Our activism from within science is also played out in the various volunteer activities characteristic of being part of the scientific community—planning committees for meetings and conferences; journal editorial boards, advisory groups for research funders, etc. More often than not, our role on these bodies is to fight for the inclusion of social science topics and social scientists as speakers, authors, or grantees.
I would say that all this activism has had an effect. At the least, the HIV field has grown to adopt what it calls a “combination” frame that articulates the importance of linking biomedical, clinical, social, behavioral, and policy analyses and responses. Moreover, the biomedical community has adopted some social science constructs—the most recent being “social determinants of health” – as important directions in basic and applied research. But, at the same time, they have appropriated these constructs, acting as if they have just invented them, disregarding a robust extant literature in the social sciences, and putting their biomedical overlay onto them (witness the U.S. CDC’s agenda in “social determinants of health” and “structural interventions”). In this situation, the job of social scientist activists, like myself, becomes that of re-appropriating the science and educating the biomedical community of all the work that already exists in this arena that need not be reinvented—just read.

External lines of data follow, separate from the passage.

/-- 43_permutation.md section 2: all primitives are bijections, and which of them have their inverse in the
alphabet. -/
def Obligations.PrimitiveBijectionsAndInverses : Prop :=
  (∀ p : Fin 36, PermBijective (primRom p)) ∧
  (∀ z : Fin 6,
    compose (primRom ⟨3 * z.val, by omega⟩) (primRom ⟨3 * z.val + 1, by omega⟩) = permId ∧
    compose (primRom ⟨3 * z.val + 2, by omega⟩) (primRom ⟨3 * z.val + 2, by omega⟩) = permId) ∧
  (∀ z : Fin 4,
    compose (primRom ⟨18 + 3 * z.val, by omega⟩) (primRom ⟨19 + 3 * z.val, by omega⟩) = permId) ∧
  (∀ p ∈ ([20, 23, 26, 29, 30, 31, 32, 33, 34, 35] : List (Fin 36)), ∀ q : Fin 36,
    compose (primRom p) (primRom q) ≠ permId)

/-- 43_permutation.md R212: the laws of composition and inversion, and P3 for every key. -/
def Obligations.PermutationAlgebra : Prop :=
  (∀ A B C : Perm, compose (compose A B) C = compose A (compose B C)) ∧
  (∀ P : Perm, PermBijective P → compose P (invert P) = permId ∧ compose (invert P) P = permId) ∧
  (∀ A B : Perm, PermBijective A → PermBijective B →
    invert (compose A B) = compose (invert B) (invert A) ∧ PermBijective (compose A B)) ∧
  (∀ (key : Block) (r : Fin 8), PermBijective (materialOf key).perm[r] ∧
    ∀ i : Fin 96, permAt (materialOf key).invPerm[r] (permAt (materialOf key).perm[r] i) = i)

/-- 43_permutation.md R210, R211: what composing and inverting do to the entries. -/
def Obligations.ComposeAndInvertEntries : Prop :=
  (∀ (A B : Perm) (i : Fin 96), permAt (compose A B) i = permAt B (permAt A i)) ∧
  (∀ B : Perm, compose permId B = B) ∧ (∀ A : Perm, compose A permId = A) ∧
  permAt (compose (primRom 18) (primRom 7)) 0 = 4 ∧
  (∀ P : Perm, PermBijective P → ∀ i : Fin 96,
    permAt (invert P) (permAt P i) = i ∧ permAt P (permAt (invert P) i) = i)

/-- 43_permutation.md section 4: a round's permutation is the product, first pick first, of the 12 primitives
its seed draws; the picks of `PS[0]` and `PS[7]` of the source's key. -/
def Obligations.RoundPermIsProductOfPicks : Prop :=
  (∀ seed : Seed, (picksFrom 12 seed).length = 12 ∧
    roundPerm seed = (picksFrom 12 seed).foldl (fun acc p => compose acc (primRom p)) permId) ∧
  (∀ d : Word64, (pickOf d).val = d.toNat % 36) ∧
  picksFrom 12 0xF1CA09AC9042F772 = [18, 7, 7, 10, 4, 1, 35, 29, 23, 4, 7, 14] ∧
  picksFrom 12 0x19356536F4E0453F = [19, 16, 31, 20, 35, 14, 17, 20, 27, 2, 10, 26]

/-- 43_permutation.md R216: the twelve draws and picks of round 0 of the source's key, and `PERM[0]`. -/
def Obligations.SourceRoundPermutation : Prop :=
  (∀ r : Fin 8, (materialOf sourceKey).perm[r] = roundPerm (deriveMaterial sourceKey).ps[r]) ∧
  (deriveMaterial sourceKey).ps[(0 : Fin 8)] = 0xF1CA09AC9042F772 ∧
  ((List.range 12).map fun k => (splitMixNext ((fun s => (splitMixNext s).1)^[k] 0xF1CA09AC9042F772)).2) =
    [0x191B8E1766CF13A6, 0x76445AD93CBA0EBB, 0x406B6772A1D8D777, 0x1629DBD1889AE466,
     0x5A4D6348D4C54B58, 0xE410D2D9AE08A029, 0x319ABBD35FEF852F, 0xF3932F92B0224E85,
     0xF393EDE74181C363, 0xBD4950407DB9BAC8, 0x596975A9F935AE53, 0x87C4C83165C2275A] ∧
  picksFrom 12 0xF1CA09AC9042F772 = [18, 7, 7, 10, 4, 1, 35, 29, 23, 4, 7, 14] ∧
  (roundPerm 0xF1CA09AC9042F772).toList =
    ([13, 22, 5, 1, 14, 18, 6, 2, 15, 30, 7, 3, 12, 26, 4, 0,
      27, 46, 25, 24, 23, 42, 21, 20, 19, 38, 17, 16, 31, 34, 29, 28,
      35, 39, 43, 47, 56, 59, 58, 57, 33, 37, 41, 45, 32, 36, 40, 44] ++
     [61, 71, 53, 49, 62, 70, 54, 50, 63, 69, 55, 51, 60, 68, 52, 48,
      79, 78, 77, 76, 75, 74, 73, 72, 88, 89, 90, 91, 67, 66, 65, 64,
      80, 81, 82, 83, 84, 85, 86, 87, 8, 9, 10, 11, 92, 93, 94, 95])

/-- 43_permutation.md R223. -/
def Obligations.ApplyMovesBits : Prop :=
  (∀ (P : Perm) (S : Block), PermBijective P → applyFast P S = applyCt P S ∧
    (∀ src : Fin 96, getBit (applyFast P S) (permAt P src) = getBit S src) ∧
    (∀ dst : Fin 96, getBit (applyFast P S) dst = getBit S (permAt (invert P) dst))) ∧
  permAt (roundPerm 0xF1CA09AC9042F772) 0 = 13 ∧
  applyFast (roundPerm 0xF1CA09AC9042F772) 0x800000000000000000000000 = 0x000400000000000000000000

/-- 43_permutation.md R224, for both circuits. -/
def Obligations.ApplyInvertCompose : Prop :=
  ∀ (md : Mode) (A B : Perm) (S : Block), PermBijective A → PermBijective B →
    applyPerm md (invert A) (applyPerm md A S) = S ∧
    applyPerm md (compose A B) S = applyPerm md B (applyPerm md A S)

/-- 43_permutation.md section 5: the masked merge writes the one bit its mask selects. -/
def Obligations.MergeWritesOneBit : Prop :=
  ∀ (byte : Byte) (bit : Bool) (o j : Fin 8),
    (mergeByte byte bit (1 <<< o.val)).getLsbD j.val = if j = o then bit else byte.getLsbD j.val

/-! ### Round engine -/

/-- 44_round_engine.md R241, R242, R244: the stages act on the 12 bytes apart, and the key stages undo
themselves. -/
def Obligations.StagesActOnByteLanes : Prop :=
  (∀ (m : Material) (r : Fin 8) (S : Block) (k : Fin 12),
    blockByte (addRoundKey m r S) k = blockByte S k ^^^ blockByte m.rk[r] k) ∧
  (∀ (m : Material) (S : Block) (k : Fin 12),
    blockByte (addPostWhitening m S) k = blockByte S k ^^^ blockByte m.post k) ∧
  (∀ (m : Material) (r : Fin 8) (S : Block), addRoundKey m r (addRoundKey m r S) = S ∧
    addPostWhitening m (addPostWhitening m S) = S) ∧
  (∀ (S : Block) (k : Fin 12),
    blockByte (subBytes .fast S) k = subFast (blockByte S k) ∧
    blockByte (subBytes .hardened S) k = subCt (blockByte S k) ∧
    blockByte (invSubBytes .fast S) k = invSubFast (blockByte S k) ∧
    blockByte (invSubBytes .hardened S) k = invSubCt (blockByte S k)) ∧
  (∀ (md : Mode) (S : Block), invSubBytes md (subBytes md S) = S ∧ subBytes md (invSubBytes md S) = S) ∧
  subBytes .fast 0x5EFB53285E5BAEE2BE1C89F5 = 0x580FED345839E498AE9CA7E6 ∧
  (∀ m : Material, m.rk[(0 : Fin 8)] = 0x5EEA711B1A0EC8953685234E →
    addRoundKey m 0 0x00112233445566778899AABB = 0x5EFB53285E5BAEE2BE1C89F5)

/-- 44_round_engine.md R243, R246, R247: which circuit permutes in each mode, the order of the stages in a round
and of the rounds. -/
def Obligations.RoundsInOrder : Prop :=
  (∀ (P : Perm) (S : Block), applyPerm .fast P S = applyFast P S ∧ applyPerm .hardened P S = applyCt P S) ∧
  (∀ (m : Material) (r : Fin 8) (S : Block),
    permuteRound .fast m r S = applyFast m.perm[r] S ∧ permuteRound .hardened m r S = applyCt m.perm[r] S ∧
    invPermuteRound .fast m r S = applyFast m.invPerm[r] S ∧
    invPermuteRound .hardened m r S = applyCt m.invPerm[r] S) ∧
  (∀ md : Mode, permuteRound md (materialOf sourceKey) 0 0x580FED345839E498AE9CA7E6 =
    0xC8EACB70A16F148D3375A796) ∧
  (∀ (md : Mode) (m : Material) (S : Block) (r : Fin 8),
    encRound md m S r = applyPerm md m.perm[r] (subBytes md (addRoundKey m r S)) ∧
    decRound md m S r = addRoundKey m r (invSubBytes md (applyPerm md m.invPerm[r] S))) ∧
  (∀ (md : Mode) (m : Material) (B : Block),
    encryptBlock md m B = addPostWhitening m (encRound md m (encRound md m (encRound md m (encRound md m
      (encRound md m (encRound md m (encRound md m (encRound md m B 0) 1) 2) 3) 4) 5) 6) 7) ∧
    decryptBlock md m B = decRound md m (decRound md m (decRound md m (decRound md m (decRound md m
      (decRound md m (decRound md m (decRound md m (addPostWhitening m B) 7) 6) 5) 4) 3) 2) 1) 0) ∧
  encryptBlock .fast (materialOf sourceKey) 0x00112233445566778899AABB = 0x91887F21210206E90EBFF93D ∧
  decryptBlock .fast (materialOf sourceKey) 0x91887F21210206E90EBFF93D = 0x00112233445566778899AABB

In the end, most of us engaged in the struggle against AIDS are, in one way or another, activists. Scientists are members of communities, too, and we carry our histories, identities, and personal connections to the epidemic no differently than so-called “community” activists. Our tactics and venues may be different, but we all share a goal of shaking things up in the arenas in which we engage, to enable change to occur that we believe will have the greatest impact on ending the epidemic and the social disparities (including within the organization of science) it makes visible.
Thank you Judy for your post. I agree with you on analysis and your proposition to be inside the process as scientific activist. In France, i work in CBO AIDES to promote community based resarch on HIV (prevention and treatment) but we note often it is also difficult to join social researchers than biomedicals (épidémio, physicians, ..). Social research is most carefull of the “context” but need multidisciplinary approach to see all the ascpects of this context. We can find activists in the two parts, social and bio-medical approaches. Interrsiting to discuss more.